The album was a major success in the USA, producing five singles that entered the top 5 of the Billboard Hot 100, three of which reached the top position. In January 1990, Girl You Know It's True was certified 6× platinum by the RIAA after spending seven weeks atop the Billboard Top 200. Additionally, the album spent 41 weeks within the top 10 of the Billboard Top 200 and 78 weeks within the charts overall. The album was also certified Diamond in Canada, denoting shipments of over one million units. The success of the album earned the duo a Grammy Award for Best New Artist on February 22, 1990.

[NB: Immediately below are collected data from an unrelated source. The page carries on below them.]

/-- A slot's word is refused: a set bit beside EN = 0 (R260, R278), or a bad word with EN = 1. -/
def Image.wordBad (m : Image) (p : Nat × Nat) (dies : Nat) (devlaunch : Bool) (slot : Nat) : Bool :=
  let v := slotWord (m.section p) slot
  if v.getLsbD 127 then
    match decodeCE v with
    | .error _ => true
    | .ok i =>
      match i.ceParts with
      | none => true
      | some (_, w) => !i.wf || w.ctx.toNat != slot / 16 || !m.refsOk p dies devlaunch i w
  else v != 0

/-- The first item of the cells that fails, cells in row-major order. -/
def Image.firstIn (m : Image) (step kind n : Nat) (bad : Nat × Nat → Nat → Bool) : Option Reject :=
  firstSome (m.cells.map fun p => (firstBad (bad p) 0 (List.range n)).map fun i =>
    { step := step, kind := kind, index := i, col := p.1, row := p.2 })

/-! ### Step 4: routing words (R268-R270) -/

/-- The neighbour of a logical cell at output or input 0-3: N, E, S, W. None is outside the region. -/
def Image.neighbour (m : Image) (p : Nat × Nat) (d : Nat) : Option (Nat × Nat) :=
  match d with
  | 0 => if p.2 = 0 then none else some (p.1, p.2 - 1)
  | 1 => if p.1 + 1 < m.width then some (p.1 + 1, p.2) else none
  | 2 => if p.2 + 1 < m.height then some (p.1, p.2 + 1) else none
  | _ => if p.1 = 0 then none else some (p.1 - 1, p.2)

def netMask (net : Nat) : Nat :=
  match net with
  | 0 => 0x0FFF
  | 1 => 0xFFFF
  | _ => 0x00FF

/-- A stream that may be joined to a network in a direction. -/
def spFits (s : List Byte) (k net : Nat) (reads : Bool) : Bool :=
  let d := descAt s k
  d.en && ((d.ctrl 13 12 == 2) == (net == 1)) && ((d.ctrl 7 6 == 0) == reads)

def Image.routeBad (m : Image) (p : Nat × Nat) (i : Nat) : Bool :=
  let s := m.section p
  let v := routeAt s i
  let r := routeWord v
  let before := (List.range i).map fun j => routeAt s j
  if !v.testBit 31 then v != 0
  else
    r.net == 3 || bitField v 19 16 != 0 || r.out == 0 || decide (9 < r.inp) || (r.net == 2 && decide (5 < r.inp))
      || (r.out ||| netMask r.net) != netMask r.net
      || (before.any fun u =>
          let q := routeWord u
          u.testBit 31 && q.net == r.net &&
            (q.inp == r.inp ||
              (List.range 16).any fun b => !(4 ≤ b && b ≤ 7) && r.out.testBit b && q.out.testBit b))
      || (decide (6 ≤ r.inp) && !spFits s (r.inp - 6) r.net true)
      || ((List.range 4).any fun k => r.out.testBit (8 + k) && !spFits s k r.net false)
      || ((List.range 4).any fun k => r.out.testBit (12 + k) && !(descAt s k).en)
      || ((List.range 4).any fun d =>
          if r.out.testBit d then
            (match m.neighbour p d with
              | none => !r.exit.testBit d
              | some q => r.exit.testBit d || !m.live q.1 q.2)
          else r.exit.testBit d)
      || (if r.inp < 4 then r.entry != (m.neighbour p r.inp).isNone else r.entry)

/-! ### Step 5: descriptors and reduction ports (R123, R173, R174, R193, R266, R271) -/

/-- `f` holds of every address of the loops. -/
def reachAll (f : Int → Bool) : List (Nat × Int) → Int → Bool
  | [], a => f a
  | (n, st) :: r, a => (List.range n).all fun i => reachAll f r (a + i * st)

def RawDesc.loops (d : RawDesc) : List (Nat × Int) := (List.range d.ndim).map fun k => (d.count k, d.stride k)

def RawDesc.target (d : RawDesc) (p : Nat × Nat) : Nat × Nat := if d.ctrl 9 8 = 1 then (d.ctrl 49 40, d.ctrl 39 32) else p

/-- The n bytes at an offset lie in an allocation that the stream may reach. -/
def inAlloc (as_ : List Alloc) (zOnly : Bool) (a : Int) : Bool :=
  decide (0 ≤ a) && as_.any fun x =>
    covers x.first x.count (lineOf a.toNat) && (!zOnly || (x.mode == .z && !x.pool))

def Image.descBad (m : Image) (p : Nat × Nat) (k : Nat) : Bool :=
  let d := descAt (m.section p) k
  let global := d.ctrl 9 8 == 2
  let dims := List.range 6
  let as_ := m.allocs (d.target p)
  let zOnly := d.ctrl 19 18 != 3
  if !d.en then !zeroAt d.bytes 0 80
  else
    d.ctrl 63 50 != 0 || d.ctrl 31 28 != 0 || d.ctrl 25 25 != 0 || !zeroAt d.bytes 0x48 8
      || d.ndim == 0 || d.ndim == 7 || d.ctrl 7 6 == 3 || d.ctrl 9 8 == 3 || d.ctrl 13 12 == 3
      || d.ctrl 11 10 == 3 || d.ctrl 27 26 == 3
      || decide (7 < d.ctrl 17 14) || (decide (2 ≤ d.ctrl 17 14) && decide (d.ndim ≤ d.ctrl 17 14 - 2))
      || (d.ctrl 27 26 != 0 && d.ctrl 7 6 != 2) || (d.ctrl 7 6 == 2 && decide (3 < d.ctrl 5 3))
      || (d.ctrl 20 20 == 1 && (d.ctrl 7 6 != 1 || global))
      || (zOnly && (d.ctrl 7 6 != 0 || global)) || (!global && d.ctrl 11 10 != 0)
      || (d.ctrl 9 8 != 1 && (d.ctrl 49 40 != 0 || d.ctrl 39 32 != 0)) || (d.ctrl 13 12 != 1 && d.sbbase != 0)
      || (dims.any fun j =>
          if j < d.ndim then d.count j == 0 || decide (1048575 < d.count j) else d.count j != 0 || d.stride j != 0)
      || d.base % d.elemSize != 0 || ((List.range d.ndim).any fun j => d.stride j % d.elemSize != 0)
      || d.sbbase % 8 != 0
      || (!global &&
          (!m.live (d.target p).1 (d.target p).2
            || !reachAll (inAlloc as_ zOnly) d.loops d.base
            || (d.ctrl 13 12 == 1 &&
                !((List.range (d.loops.foldl (fun n l => n * l.1) 1)).all fun e => inAlloc as_ zOnly (d.sbbase + 8 * e : Nat)))))

/-- A reduction port's stream: direction, operation, format, and a target that addresses the bank (R266). -/
def Image.portBad (m : Image) (p : Nat × Nat) (b : Nat) : Bool :=
  let v := rportAt (m.section p) b
  let source : Nat × Nat := if v.testBit 7 then (bitField v 17 8, bitField v 25 18) else p
  let d := descAt (m.section source) (bitField v 6 5)
  v.testBit 0 &&
    (bitField v 31 26 != 0 || bitField v 2 1 == 3 || (!v.testBit 7 && bitField v 25 8 != 0)
      || !m.live source.1 source.2 || !d.en || d.ctrl 7 6 != 2 || d.ctrl 9 8 == 2 || d.target source != p
      || d.ctrl 27 26 != bitField v 2 1 || d.ctrl 5 3 != bitField v 4 3
      || reachAll (fun a => decide (lineOf a.toNat / 128 ≠ b)) d.loops d.base)

/-! ### Steps 6 and 7: allocations and declarations (R123, R272) -/

def Alloc.lo (a : Alloc) : Int := a.first - a.selv
def Alloc.hi (a : Alloc) : Nat := a.first + a.count + a.selv

def Image.allocBad (m : Image) (i : Nat) : Bool :=
  let v := m.rawAlloc i
  let a := allocOf i v
  let p : Nat × Nat := (bitField v 127 118, bitField v 117 110)
  bitField v 81 0 != 0 || !m.live p.1 p.2 || a.count == 0 || decide (1024 < a.count) || bitField v 86 85 == 3
    || (a.pool && (bitField v 86 85 != 0 || a.fesync || a.baste))
    || decide (a.lo < 0) || decide (1024 < a.hi) || (p == (0, 0) && decide (1023 < a.hi))
    || (m.allocs p).any fun x => decide (x.index < i) && decide (x.lo < a.hi) && decide (a.lo < x.hi)

/-- First line and lines of a declaration. -/
def declSpan (d : Nat) : Nat × Nat :=
  (bitField d 125 116, if d.testBit 126 then bitField d 115 106 else (bitField d 115 108 + 1) * bitField d 107 98)

def Image.declBad (m : Image) (p : Nat × Nat) (i : Nat) : Bool :=
  let s := m.section p
  let d := declAt s i
  let sp := declSpan d
  if !d.testBit 127 then d != 0
  else
    (if d.testBit 126 then bitField d 105 0 != 0 else bitField d 97 0 != 0 || bitField d 115 108 == 0)
      || sp.2 == 0
      || !((m.allocs p).any fun a =>
          !a.pool && a.baste == d.testBit 126 && decide (a.first ≤ sp.1) && decide (sp.1 + sp.2 ≤ a.first + a.count))
      || (List.range i).any fun j =>
          let e := declAt s j
          e.testBit 127 && decide ((declSpan e).1 < sp.1 + sp.2) && decide (sp.1 < (declSpan e).1 + (declSpan e).2)

/-! ### Step 8: determinism (R232, R258) -/

/-- Membership of the nondeterministic class, from the word alone (R232). -/
def nondet : Instr → Bool
  | .amerge _ | .clkrd _ | .atomXchg _ | .atomCas _ => true
  | .atomAdd w => !w.dst.isZero || w.fmt != .i32
  | .atomMin w | .atomMax w | .atomAnd w | .atomOr w => !w.dst.isZero
  | _ => false

def nondetDesc (d : RawDesc) : Bool :=
  d.en && d.ctrl 7 6 == 2 && d.ctrl 9 8 == 2 && d.ctrl 27 26 == 0 && d.ctrl 5 3 != 0

/-- A place that a value can stand in: cell and operand code. -/
abbrev Spot' := (Nat × Nat) × Nat

def outCodes (o : Opnd) : List Nat :=
  match o with
  | .voBoth => [Opnd.code (.vo 0), Opnd.code (.vo 1)].map (·.toNat)
  | .soBoth => [Opnd.code (.so 0), Opnd.code (.so 1)].map (·.toNat)
  | o => [o.code.toNat]

/-- Where values written by a word go: its destination and its predicate result. -/
def CEWord_writes (w : CEWord) : List Nat :=
  (if w.dst.isZero then [] else outCodes w.dst) ++ (if w.pset then [(Opnd.code (.p 0)).toNat + w.pdst.toNat] else [])

def CEWord_reads (i : Instr) (w : CEWord) : List Nat :=
  [w.sa, w.sb, w.sc].map (·.code.toNat) ++
    (match i with
      | .merge _ | .amerge _ => [w.in0.code.toNat, w.in1.code.toNat]
      | _ => [])

/-- Places that a guard examines the contents of: predicates in PMASK, the token of the marker test (R258). -/
def guardReads (w : CEWord) : List Nat :=
  ((List.range 8).filter w.pmask.getLsbD).map ((Opnd.code (.p 0)).toNat + ·) ++
    (let lowest (req : BitVec 4) (base : Nat) : List Nat := (((List.range 4).find? req.getLsbD).map (base + ·)).toList
     match w.mkt with
      | .none => []
      | .vector _ => lowest w.vreq (Opnd.code (.vi 0)).toNat
      | .scalar _ => lowest w.sreq (Opnd.code (.si 0)).toNat
      | .control _ => lowest w.creq (Opnd.code (.ci 0)).toNat)

def timingSource : Instr → Bool
  | .feTest _ | .ringStat _ | .tlRead _ | .pressTest _ => true
  | _ => false

/-- Words of a cell with EN = 1. -/
def Image.words (m : Image) (p : Nat × Nat) : List (Nat × Instr × CEWord) :=
  (List.range 128).filterMap fun k =>
    match decodeCE (slotWord (m.section p) k) with
    | .ok i => (i.ceParts.map fun x => (k, i, x.2))
    | .error _ => none

/-- Network and input number (R268) of an output channel's code. -/
def outPort (code : Nat) : Option (Nat × Nat) :=
  firstSome ([(0, Opnd.code (.vo 0)), (1, Opnd.code (.so 0)), (2, Opnd.code (.co 0))].map fun x =>
    if x.2.toNat ≤ code ∧ code < x.2.toNat + 2 then some (x.1, 4 + (code - x.2.toNat)) else none)

def inBase (net : Nat) : Nat :=
  match net with
  | 0 => (Opnd.code (.vi 0)).toNat
  | 1 => (Opnd.code (.si 0)).toNat
  | _ => (Opnd.code (.ci 0)).toNat

/-- Input channels that tokens entering a switch input reach, following at most `fuel` hops. -/
def Image.flow (m : Image) (net : Nat) : Nat → Nat × Nat → Nat → List Spot'
  | 0, _, _ => []
  | fuel + 1, p, inp =>
    (List.range 32).flatMap fun i =>
      let v := routeAt (m.section p) i
      let r := routeWord v
      if v.testBit 31 && r.net == net && r.inp == inp then
        ((List.range 4).filter fun b => r.out.testBit (4 + b)).map (fun b => (p, inBase net + b)) ++
          ((List.range 4).filter r.out.testBit).flatMap fun d =>
            match m.neighbour p d with
            | some q => m.flow net fuel q ((d + 2) % 4)
            | none => []
      else []

/-- One round of the trace: places that depend on a tainted place. -/
def Image.taintRound (m : Image) (t : List Spot') : List Spot' :=
  m.cells.foldl (fun t p =>
    (m.words p).foldl (fun t e =>
      if timingSource e.2.1 || (CEWord_reads e.2.1 e.2.2).any fun c => t.contains (p, c) then
        (CEWord_writes e.2.2).foldl (fun t c =>
          let new := (p, c) :: (match outPort c with
            | some (net, inp) => m.flow net (m.cells.length + 1) p inp
            | none => [])
          t ++ new.filter fun x => !t.contains x) t
      else t) t) t

def Image.taint (m : Image) : Nat → List Spot' → List Spot'
  | 0, t => t
  | n + 1, t =>
    let t' := m.taintRound t
    if t'.length = t.length then t else m.taint n t'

On November 16, 1990, Los Angeles Times freelancer Chuck Philips reported that the group, which consisted of reputed vocalists Rob Pilatus and Fab Morvan, did not sing a single note on the album. Arista Records dropped the act from its roster and deleted their album and its masters from their catalog, making it one of the largest-selling albums to ever be deleted. In addition to this, their Grammy Award was revoked, marking the first time a Grammy was ever rescinded from an artist.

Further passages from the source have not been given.